(Stored data)
════

/-- A block receives a message with a stamp (R290). -/
def State.hears (s : State) (b : Clocked) (v : BitVec 48) : State :=
  let up (x : BitVec 48) : BitVec 48 := stampMax x v
  match b with
  | .core c => s.modCore c fun x => { x with stamp := up x.stamp }
  | .engine c q => s.modCore c fun x => { x with sqStamp := x.sqStamp.set (Fin.ofNat 2 q) (up x.sqStamp[Fin.ofNat 2 q]) }
  | .column c => s.modColumn c fun x => { x with stamp := up x.stamp }
  | .port k => { s with ports := s.ports.set (Fin.ofNat 16 k) { s.ports[Fin.ofNat 16 k] with stamp := up s.ports[Fin.ofNat 16 k].stamp } }
  | .host => { s with sys := { s.sys with hostStamp := up s.sys.hostStamp } }
  | .front => { s with sys := { s.sys with feStamp := up s.sys.feStamp } }
  | .firmware => { s with sys := { s.sys with fwStamp := up s.sys.fwStamp } }

/-- A message from one block to another. -/
def State.tell (s : State) (a b : Clocked) : State := s.hears b (s.stampOf a)

/-- The block that answers for an address: its home, the host block or the port to a peer. -/
def State.blockAt (s : State) (pa : Nat) : Option Clocked :=
  match target s.gddrTop pa with
  | .gddr | .direct _ => some (.column (s.homeCol pa))
  | .host => some .host
  | .peer d => (s.ports.toList.findIdx? fun p => p.peer == some d).map .port
  | .reg | .none => none

/-- A request from a block to the one that answers for an address, and its reply (R290). -/
def State.exchange (s : State) (a : Clocked) (pa : Nat) : State :=
  match s.blockAt pa with
  | some b => (s.tell a b).tell b a
  | none => s

/-- The `k`-th block. -/
def clockedAt (k : Nat) : Clocked :=
  if k < 64 then .core k
  else if k < 192 then .engine ((k - 64) / 2) (k % 2)
  else if k < 256 then .column (k - 192)
  else if k < 272 then .port (k - 256)
  else if k == 272 then .host else if k == 273 then .front else .firmware

/-- Blocks exchange messages beyond those that the model's operations name: walks, prefetches, the fetch of instructions, and what engines,
units and firmware send one another. Which block hears which, and when, is free (log 11). -/
def State.message (s : State) (n : Nat) : State := s.tell (clockedAt (n % 275)) (clockedAt (n / 275 % 275))

/-- A message goes out to a device on a stream of a class: its sequence number and its port's stamp (R290, R418). -/
def State.sendTo (s : State) (dev cls : Nat) : State :=
  let mine (o : Nat × Nat × Nat) : Bool := o.1 == dev && o.2.1 == cls
  { s with
    outSeq := if s.outSeq.any mine then s.outSeq.map (fun o => if mine o then (o.1, o.2.1, (o.2.2 + 1) % 2 ^ 32) else o) else s.outSeq ++ [(dev, cls, 1)]
    ports := match s.ports.toList.findIdx? fun p => p.peer == some dev with
      | some k => s.ports.set (Fin.ofNat 16 k) { s.ports[Fin.ofNat 16 k] with stamp := s.ports[Fin.ofNat 16 k].stamp + 1 }
      | none => s.ports }

/-- The device an address reaches, if it is a peer's. -/
def State.peerOf (s : State) (pa : Nat) : Option Nat := match target s.gddrTop pa with | .peer d => some d | _ => none

/-- An access at a peer's address goes out on the stream of its class; what reads return there is drawn afresh (log 18). -/
def State.sendAt (s : State) (pa cls : Nat) : State :=
  match s.peerOf pa with
  | some d => { s.sendTo d cls with free := s.free + 1 }
  | none => s

/-- What `n` bytes at a peer's address read as. -/
def State.peerBytes (s : State) (pa n : Nat) : List (BitVec 8) := (List.range n).map fun i => Config.peerByte s.free (pa + i)
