-- ==== Sys2Proof/Machine/Ops.lean ====
section
/-! DEFINITION. Running one instruction of a group: its guards and waits, what it does at its end, taking a trap and returning
from one, each said once (R142 to R151, R449 to R462, R487). -/

namespace Sys2Proof.Machine

/-! ## What an instruction does to the machine -/

/-- The end of an instruction's own work. -/
inductive Eff where
  /-- It completed; the group goes on at the next instruction. -/
  | done (s : State)
  /-- It completed; the group goes on at another address. -/
  | jump (s : State) (pc : DWord)
  /-- It has not issued; the group stands at it. -/
  | wait (s : State)
  /-- The group no longer issues, and its address is already set. -/
  | ended (s : State)
  | trap (t : TrapInfo)
  /-- It traps after effects of its own (R538). -/
  | trapFrom (s : State) (t : TrapInfo)

/-- A trap of the instruction the group stands at, without an address. -/
def trapOf (i : Instr) (g : Group) (c : Cause) : TrapInfo :=
  { cause := c, code := 0, pc := g.ctx.pc, addr := none, lanes := 0, write := false, fetch := false, deferred := false,
    done := 0, replies := [], iword := (encode i).getD 0 0, oword := 0, reqAddr := [], reqData := [] }

def trapAt (i : Instr) (g : Group) (c : Cause) (addr : DWord) (lanes : LaneMask) (write : Bool) : TrapInfo :=
  { trapOf i g c with addr := some addr, lanes := lanes, write := write }

/-- The priority of the per-lane causes (R453). -/
def laneRank : Cause → Nat
  | .align => 0
  | .stackLimit => 1
  | .ixBounds => 2
  | .xlate => 3
  | .perm => 4
  | .world => 5
  | _ => 6

/-- The earliest per-lane cause, with the lowest lane's address and the mask of its lanes (R451, R453). -/
def firstLaneCause (l : List (Nat × Cause × DWord)) : Option (Cause × DWord × LaneMask) :=
  match (List.range 7).filterMap (fun r => match l.filter (fun x => laneRank x.2.1 == r) with | [] => none | x => some x) with
  | [] => none
  | [] :: _ => none
  | (x :: xs) :: _ => some (x.2.1, x.2.2, maskOf ((x :: xs).map fun y => y.1))

/-! ## A group's context -/

/-- Writes every DIRTY mapped entry to its main register, for every thread (R146, R148). -/
def Ctx.writeBack (x : Ctx) : Ctx :=
  { x with main := (List.range 16).foldl (fun m e =>
      match x.entry e with
      | ⟨some v, .dirty, val⟩ => m.set v.toNat val
      | _ => m) x.main }

/-- Makes entries FREE, the map kept (R143). -/
def Ctx.free (x : Ctx) (m : BitVec 16) : Ctx :=
  { x with entries := x.entries.mapFinIdx fun e en _ => if m.getLsbD e then { en with st := .free, val := Lanes.zero } else en }

/-- Main registers written back and the latches lost: what a group keeps when it gives its operand-buffer slot up (R148). Every
entry that was not FREE reloads as CLEAN. -/
def Ctx.surrender (x : Ctx) : Ctx :=
  { x.writeBack with
    entries := x.entries.map fun e => if e.st == .dirty then { e with st := .clean } else e
    latches := x.latches.map fun l => { l with valid := false }
    run := [] }

/-- Applies the freeing that waited for a latch reader (R143). -/
def Ctx.applyFrees (x : Ctx) : Ctx := { x.free x.pendFree with pendFree := 0 }

/-- Every latch invalid (R145). -/
def Ctx.clearLatches (x : Ctx) : Ctx := { x with latches := x.latches.map fun l => { l with valid := false }, run := [] }

/-- A value of the lanes in `m`, the others as they were. -/
def mergeLanes (m : LaneMask) (old : Lanes) (f : Nat → Word) : Lanes :=
  Vector.ofFn fun t : Fin 256 => if m.getLsbD t then f t else old[t]

/-- Writes an entry in the lanes of `m` and makes it DIRTY (R142). -/
def Ctx.writeEntry (x : Ctx) (e : Nat) (m : LaneMask) (f : Nat → Word) : Ctx :=
  let en := x.entry e
  x.setEntry e { en with st := .dirty, val := mergeLanes m (if en.st == .free then Lanes.zero else en.val) f }

/-- Writes a 32-bit or 64-bit result to D, or D and D+1 (R169). -/
def Ctx.writePair (x : Ctx) (wide : Bool) (e : Nat) (m : LaneMask) (f : Nat → DWord) : Ctx :=
  let y := x.writeEntry e m fun t => lo32 (f t)
  if wide then y.writeEntry (e + 1) m fun t => hi32 (f t) else y

/-- The entry that maps main register `v`, if any (R150). -/
def Ctx.entryOf (x : Ctx) (v : Nat) : Option Nat := (List.range 16).find? fun e => (x.entry e).map == some (BitVec.ofNat 8 v) && v < 256

/-- The value of main register `v`, or of the entry that maps it (R150). -/
def Ctx.readMain (x : Ctx) (v : Nat) : Lanes :=
  match x.entryOf v with
  | some e => if (x.entry e).st == .free then Lanes.zero else (x.entry e).val
  | none => x.mainReg v

/-- Writes main register `v` in the lanes of `m`, or the entry that maps it (R150). -/
def Ctx.writeMain (x : Ctx) (v : Nat) (m : LaneMask) (f : Nat → Word) : Ctx :=
  match x.entryOf v with
  | some e => x.writeEntry e m f
  | none => { x with main := x.main.set v (mergeLanes m (x.mainReg v) f) }

/-- The word `i` of lane `t`'s result. -/
def resultWord (vals : List (Nat × List Word)) (t i : Nat) : Word := ((vals.lookup t).getD []).getD i 0

/-- Lanes of a request whose result has more than `i` words: a 64-bit reply also writes D+1 (R236). -/
def Pend.lanesWith (p : Pend) (i : Nat) : LaneMask :=
  maskFn fun t => p.lanes.getLsbD t && ((p.vals.lookup t).getD []).length > i

/-- Writes a request's results to its destination (R149). -/
def Ctx.deliver (x : Ctx) (p : Pend) : Ctx :=
  let each (f : Ctx → Nat → LaneMask → Ctx) (n : Nat) : Ctx :=
    (List.range n).foldl (fun y i => if p.lanesWith i == 0 then y else f y i (p.lanesWith i)) x
  match p.dest with
  | .none => x
  | .entries e n => each (fun y i m => y.writeEntry (e + i) m fun t => resultWord p.vals t i) n
  | .sreg d => x.setS d (resultWord p.vals 0 1 ++ resultWord p.vals 0 0)
  | .main v n => each (fun y i m => y.writeMain (v + i) m fun t => resultWord p.vals t i) n

/-- Whether a request's destination meets entries or uniform registers (R149): a window of main registers guards the entries
mapped to them (R342). -/
def Dest.meets (x : Ctx) : Dest → BitVec 16 → BitVec 64 → Bool
  | Dest.none, _, _ => false
  | .entries e n, m, _ => (List.range n).any fun i => m.getLsbD (e + i)
  | .sreg d, _, m => m.getLsbD d
  | .main v n, m, _ => (List.range 16).any fun e => m.getLsbD e && match (x.entry e).map with | some r => v ≤ r.toNat && r.toNat < v + n | Option.none => false

/-! ## What an instruction uses -/

/-- What an instruction waits for before it issues (R145, R149, R454). -/
structure Uses where
  ents : BitVec 16 := 0
  sregs : BitVec 64 := 0
  /-- It waits for every scoreboard slot (R146). -/
  all : Bool := false
  /-- Latches it reads. -/
  latches : List Nat := []
  /-- A V, X or T pipe instruction that writes a latch. -/
  vec : Bool := false
  /-- A release or fence: it waits for the group's requests that no unit has performed (R276, R280). -/
  rel : Bool := false
  /-- A BAR, YIELD, REGION or EXIT: it waits for the answers of non-returning requests (R454). -/
  post : Bool := false
  /-- An instruction of the stream queues, or EXIT: it reports the first error of a queue (R505). -/
  eng : Bool := false
  /-- Main registers it names through an index register, with the entries that map them (R150, R174, R342). -/
  main : BitVec 256 := 0

/-- Main registers `v` to `v + n - 1`. -/
def mainRange (v n : Nat) : BitVec 256 := BitVec.ofNat 256 ((2 ^ n - 1) * 2 ^ v)

/-- The destination meets main registers. -/
def Dest.meetsMain (d : Dest) (m : BitVec 256) : Bool :=
  match d with
  | .main v n => mainRange v n &&& m != 0
  | _ => false

/-- The entries that map one of the main registers (R150). -/
def Ctx.entriesOf (x : Ctx) (m : BitVec 256) : BitVec 16 :=
  BitVec.ofNat 16 ((List.range 16).foldl (fun k e => match (x.entry e).map with | some v => if m.getLsbD v.toNat then k + 2 ^ e else k | none => k) 0)

/-- A free scoreboard slot (R149). -/
def Group.freeSlot (g : Group) : Option Nat := (List.range 32).find? fun k => (g.board[Fin.ofNat 32 k]).isNone

/-- The slots that guard what an instruction uses. -/
def Group.guards (g : Group) (u : Uses) : List (Nat × Pend) :=
  (List.range 32).filterMap fun k =>
    match g.board[Fin.ofNat 32 k] with
    | some p => if u.all || p.dest.meets g.ctx (u.ents ||| g.ctx.entriesOf u.main) u.sregs || p.dest.meetsMain u.main then some (k, p) else none
    | none => none

/-- The group with a request in a scoreboard slot. -/
def Group.setSlot (g : Group) (k : Nat) (p : Option Pend) : Group := { g with board := g.board.set (Fin.ofNat 32 k) p }

/-- A method request of the group. -/
def MethodReq.isOf (r : MethodReq) (gi : Nat) : Bool := match r.src with | .lane g _ _ => g == gi | .peer _ => false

════

Extract exactly and only the lines above from the line containing "sregs : BitVec 64 := 0" through the line containing "def Group.setSlot (g", both end lines included.

  sregs : BitVec 64 := 0
  /-- It waits for every scoreboard slot (R146). -/
  all : Bool := false
  /-- Latches it reads. -/
  latches : List Nat := []
  /-- A V, X or T pipe instruction that writes a latch. -/
  vec : Bool := false
  /-- A release or fence: it waits for the group's requests that no unit has performed (R276, R280). -/
  rel : Bool := false
  /-- A BAR, YIELD, REGION or EXIT: it waits for the answers of non-returning requests (R454). -/
  post : Bool := false
  /-- An instruction of the stream queues, or EXIT: it reports the first error of a queue (R505). -/
  eng : Bool := false
  /-- Main registers it names through an index register, with the entries that map them (R150, R174, R342). -/
  main : BitVec 256 := 0

/-- Main registers `v` to `v + n - 1`. -/
def mainRange (v n : Nat) : BitVec 256 := BitVec.ofNat 256 ((2 ^ n - 1) * 2 ^ v)

/-- The destination meets main registers. -/
def Dest.meetsMain (d : Dest) (m : BitVec 256) : Bool :=
  match d with
  | .main v n => mainRange v n &&& m != 0
  | _ => false

/-- The entries that map one of the main registers (R150). -/
def Ctx.entriesOf (x : Ctx) (m : BitVec 256) : BitVec 16 :=
  BitVec.ofNat 16 ((List.range 16).foldl (fun k e => match (x.entry e).map with | some v => if m.getLsbD v.toNat then k + 2 ^ e else k | none => k) 0)

/-- A free scoreboard slot (R149). -/
def Group.freeSlot (g : Group) : Option Nat := (List.range 32).find? fun k => (g.board[Fin.ofNat 32 k]).isNone

/-- The slots that guard what an instruction uses. -/
def Group.guards (g : Group) (u : Uses) : List (Nat × Pend) :=
  (List.range 32).filterMap fun k =>
    match g.board[Fin.ofNat 32 k] with
    | some p => if u.all || p.dest.meets g.ctx (u.ents ||| g.ctx.entriesOf u.main) u.sregs || p.dest.meetsMain u.main then some (k, p) else none
    | none => none

/-- The group with a request in a scoreboard slot. -/
def Group.setSlot (g : Group) (k : Nat) (p : Option Pend) : Group := { g with board := g.board.set (Fin.ofNat 32 k) p }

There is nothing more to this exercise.